/-- The words of 44_timers_keys.md (R53), written bit by bit. -/
theorem test_decode_timers_keys :
    decode 0b1110100110011110#16 = .ok (.skipIfKey 9) ∧
    decode 0b1110100110100001#16 = .ok (.skipIfNotKey 9) ∧
    decode 0b1111100100000111#16 = .ok (.getDelay 9) ∧
    decode 0b1111100100001010#16 = .ok (.getKey 9) ∧
    decode 0b1111100100010101#16 = .ok (.setDelay 9) ∧
    decode 0b1111100100011000#16 = .ok (.setSound 9) := by
  decide +kernel

/-- The words of 45_display.md (R53), written bit by bit. -/
theorem test_decode_display :
    decode 0b0000000011100000#16 = .ok .clearScreen ∧
    decode 0b0000000011000110#16 = .ok (.scrollDown 0x6#4) ∧
    decode 0b0000000011111011#16 = .ok .scrollRight ∧
    decode 0b0000000011111100#16 = .ok .scrollLeft ∧
    decode 0b0000000011111110#16 = .ok .lores ∧
    decode 0b0000000011111111#16 = .ok .hires ∧
    decode 0b1101100101000110#16 = .ok (.draw 9 4 0x6#4) := by
  decide +kernel

/-- Vectors E4 to E9: words that match no row. -/
theorem test_decode_unknown :
    decode 0x0123#16 = .error (.unknownOpcode 0x0123#16) ∧
    decode 0x00E1#16 = .error (.unknownOpcode 0x00E1#16) ∧
    decode 0x5121#16 = .error (.unknownOpcode 0x5121#16) ∧
    decode 0x912F#16 = .error (.unknownOpcode 0x912F#16) ∧
    decode 0x8008#16 = .error (.unknownOpcode 0x8008#16) ∧
    decode 0x800D#16 = .error (.unknownOpcode 0x800D#16) ∧
    decode 0x800F#16 = .error (.unknownOpcode 0x800F#16) ∧
    decode 0xE09F#16 = .error (.unknownOpcode 0xE09F#16) ∧
    decode 0xF000#16 = .error (.unknownOpcode 0xF000#16) ∧
    decode 0xFFFF#16 = .error (.unknownOpcode 0xFFFF#16) := by
  decide +kernel

/-- The word as the opcode table numbers it, laid out high byte first (R41). -/
theorem test_decode_table_word :
    decodeTableWord 16 0x8124 = some (.add 1 2) ∧ decodeTableWord 16 0x5121 = none ∧
    decodeBytes [0x81#8, 0x24#8, 0xFF#8] = .ok (.add 1 2, [0xFF#8]) ∧ decodeBytes [0x81#8] = .error .truncated := by
  decide +kernel

/-- Lines of the programs of 95_test_vectors.md (P2, P3, P4) in the syntax of R58. -/
theorem test_text :
    Instr.text (.skipEqImm 1 0x00) = "SkipEqImm V1, 0x00" ∧ Instr.text (.jump 0x20E) = "Jump 0x20E" ∧
    Instr.text (.draw 0 0 5) = "Draw V0, V0, 5" ∧ Instr.text .ret = "Return" := by
  decide +kernel

/-! ### Control flow (41_control_flow.md) -/

theorem test_jump_F1 : after (exec (.jump 0x234#12) (chip8 [])) (fun t => t.pc) = some 0x234 := by decide +kernel
theorem test_call_F6 :
    after (exec (.call 0x300#12) { running (chip8 []) with stack := List.replicate 15 0x208 })
      (fun t => (t.pc, t.stack.head?, t.stack.length)) = some (0x300, some 0x202, 16) := by decide +kernel
theorem test_call_F5 :
    after (exec (.call 0x300#12) { running (chip8 []) with stack := List.replicate 16 0x208 })
      (fun t => (t.pc, t.stack.length, t.halted, t.lastError)) =
        some (0x202, 16, true, some ⟨.stackOverflow, some 0x2300, 0x200⟩) := by decide +kernel
theorem test_return_F3 :
    after (exec .ret { chip8 [] with stack := [0x202, 0x20A], pc := 0x302 }) (fun t => (t.pc, t.stack)) =
      some (0x202, [0x20A]) := by decide +kernel
theorem test_return_F4 :
    after (exec .ret (running (chip8 []))) (fun t => (t.pc, t.halted, t.lastError)) =
      some (0x202, true, some ⟨.stackUnderflow, some 0x00EE, 0x200⟩) := by decide +kernel
theorem test_jumpOffset_F7 : after (exec (.jumpOffset 0x300#12) (chip8 [(0, 0x10)])) (fun t => t.pc) = some 0x310 := by
  decide +kernel
theorem test_jumpOffset_F8 : after (exec (.jumpOffset 0xFFF#12) (chip8 [(0, 0xFF)])) (fun t => t.pc) = some 0x10FE := by
  decide +kernel
theorem test_skipEqImm_F9 :
    after (exec (.skipEqImm 1 0x05) (running (chip8 [(1, 0x05)]))) (fun t => t.pc) = some 0x204 ∧
    after (exec (.skipEqImm 1 0x06) (running (chip8 [(1, 0x05)]))) (fun t => t.pc) = some 0x202 := by decide +kernel
theorem test_skipNeImm_F10 :
    after (exec (.skipNeImm 1 0x05) (running (chip8 [(1, 0x05)]))) (fun t => t.pc) = some 0x202 ∧
    after (exec (.skipNeImm 1 0x06) (running (chip8 [(1, 0x05)]))) (fun t => t.pc) = some 0x204 := by decide +kernel
theorem test_skipEqReg_F11 :
    after (exec (.skipEqReg 1 2) (running (chip8 [(1, 0x33), (2, 0x33)]))) (fun t => t.pc) = some 0x204 ∧
    after (exec (.skipEqReg 1 2) (running (chip8 [(1, 0x33)]))) (fun t => t.pc) = some 0x202 := by decide +kernel
theorem test_skipNeReg_F11 :
    after (exec (.skipNeReg 1 2) (running (chip8 [(1, 0x33), (2, 0x33)]))) (fun t => t.pc) = some 0x202 ∧
    after (exec (.skipNeReg 1 2) (running (chip8 [(1, 0x33)]))) (fun t => t.pc) = some 0x204 := by decide +kernel
theorem test_exit_F14 : after (exec .exit (schip [])) (fun t => (t.running, t.lastError)) = some (false, none) := by
  decide +kernel
theorem test_exit_F15 :
    after (exec .exit (running (chip8 []))) (fun t => (t.running, t.pc, t.lastError)) =
      some (true, 0x202, some ⟨.variantMismatch, some 0x00FD, 0x200⟩) := by decide +kernel

/-! ### Register arithmetic and logic (42_alu.md) -/

theorem test_setImm_A1 : after (exec (.setImm 0xA 0x42) (chip8 [])) (fun t => t.reg 0xA) = some 0x42 := by
  decide +kernel
theorem test_addImm_A2 :
    after (exec (.addImm 0xA 0xFF) (chip8 [(0xA, 0x02), (0xF, 0x77)])) (fun t => (t.reg 0xA, t.reg 0xF)) =
      some (0x01, 0x77) := by decide +kernel
theorem test_addImm_A3 : after (exec (.addImm 0xF 0x01) (chip8 [(0xF, 0x01)])) (fun t => t.reg 0xF) = some 0x02 := by
  decide +kernel
theorem test_set_A4 : after (exec (.set 1 2) (chip8 [(2, 0x9A)])) (fun t => t.reg 1) = some 0x9A := by decide +kernel
theorem test_or_A5 :
    after (exec (.or 1 2) (chip8 [(1, 0xF0), (2, 0x3C), (0xF, 0x55)])) (fun t => (t.reg 1, t.reg 0xF)) =
      some (0xFC, 0x55) := by decide +kernel
theorem test_and_A5 :
    after (exec (.and 1 2) (chip8 [(1, 0xF0), (2, 0x3C), (0xF, 0x55)])) (fun t => (t.reg 1, t.reg 0xF)) =
      some (0x30, 0x55) := by decide +kernel
theorem test_xor_A5 :
    after (exec (.xor 1 2) (chip8 [(1, 0xF0), (2, 0x3C), (0xF, 0x55)])) (fun t => (t.reg 1, t.reg 0xF)) =
      some (0xCC, 0x55) := by decide +kernel
theorem test_add_S3 :
    after (exec (.add 0 1) (chip8 [(0, 0xFE), (1, 0x05)])) (fun t => (t.reg 0, t.reg 0xF)) = some (0x03, 1) := by
  decide +kernel
theorem test_add_A9 :
    after (exec (.add 0xF 1) (chip8 [(0xF, 0x10), (1, 0x05)])) (fun t => t.reg 0xF) = some 0 := by decide +kernel
theorem test_sub_S4 :
    after (exec (.sub 0 1) (chip8 [(0, 0x05), (1, 0x0A)])) (fun t => (t.reg 0, t.reg 0xF)) = some (0xFB, 0) := by
  decide +kernel
theorem test_sub_A10 :
    after (exec (.sub 0 1) (chip8 [(0, 0x0A), (1, 0x0A)])) (fun t => (t.reg 0, t.reg 0xF)) = some (0x00, 1) := by
  decide +kernel
theorem test_subReverse_A12 :
    after (exec (.subReverse 0 1) (chip8 [(0, 0x05), (1, 0x0A)])) (fun t => (t.reg 0, t.reg 0xF)) = some (0x05, 1) := by
  decide +kernel
theorem test_subReverse_A13 :
    after (exec (.subReverse 0 1) (chip8 [(0, 0x0A), (1, 0x05)])) (fun t => (t.reg 0, t.reg 0xF)) = some (0xFB, 0) := by
  decide +kernel
theorem test_rightShift_A14 :
    after (exec (.rightShift 0 1) (chip8 [(0, 0xAA), (1, 0x05)])) (fun t => (t.reg 0, t.reg 0xF)) = some (0x02, 1) := by
  decide +kernel
theorem test_rightShift_A15 :
    after (exec (.rightShift 0 1)
      { schip [(0, 0xAA), (1, 0x05)] with cfg := { Config.standard .schip with shiftInPlace := true } })
      (fun t => (t.reg 0, t.reg 0xF)) = some (0x55, 0) := by decide +kernel
theorem test_leftShift_A17 :
    after (exec (.leftShift 0 1) (chip8 [(0, 0x01), (1, 0x81)])) (fun t => (t.reg 0, t.reg 0xF)) = some (0x02, 1) := by
  decide +kernel
theorem test_leftShift_A19 : after (exec (.leftShift 0xF 0) (chip8 [(0, 0x81)])) (fun t => t.reg 0xF) = some 1 := by
  decide +kernel
/-- The draw is the free value of the first `Random`, whatever it is (A21). -/
theorem test_random_A21 :
    after (exec (.random 0 0x0F) (chip8 [])) (fun t => (t.reg 0, t.draws)) = some (Config.randomDraw 0 &&& 0x0F, 1) := rfl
——
- **EXERCISE GOAL**: Everything from the first line of the data through the line containing "decode 0b1111100100001010#16 = .ok" should be echoed exactly. Add nothing.

- **FINISHED EXERCISE**:
/-- The words of 44_timers_keys.md (R53), written bit by bit. -/
theorem test_decode_timers_keys :
    decode 0b1110100110011110#16 = .ok (.skipIfKey 9) ∧
    decode 0b1110100110100001#16 = .ok (.skipIfNotKey 9) ∧
    decode 0b1111100100000111#16 = .ok (.getDelay 9) ∧
    decode 0b1111100100001010#16 = .ok (.getKey 9) ∧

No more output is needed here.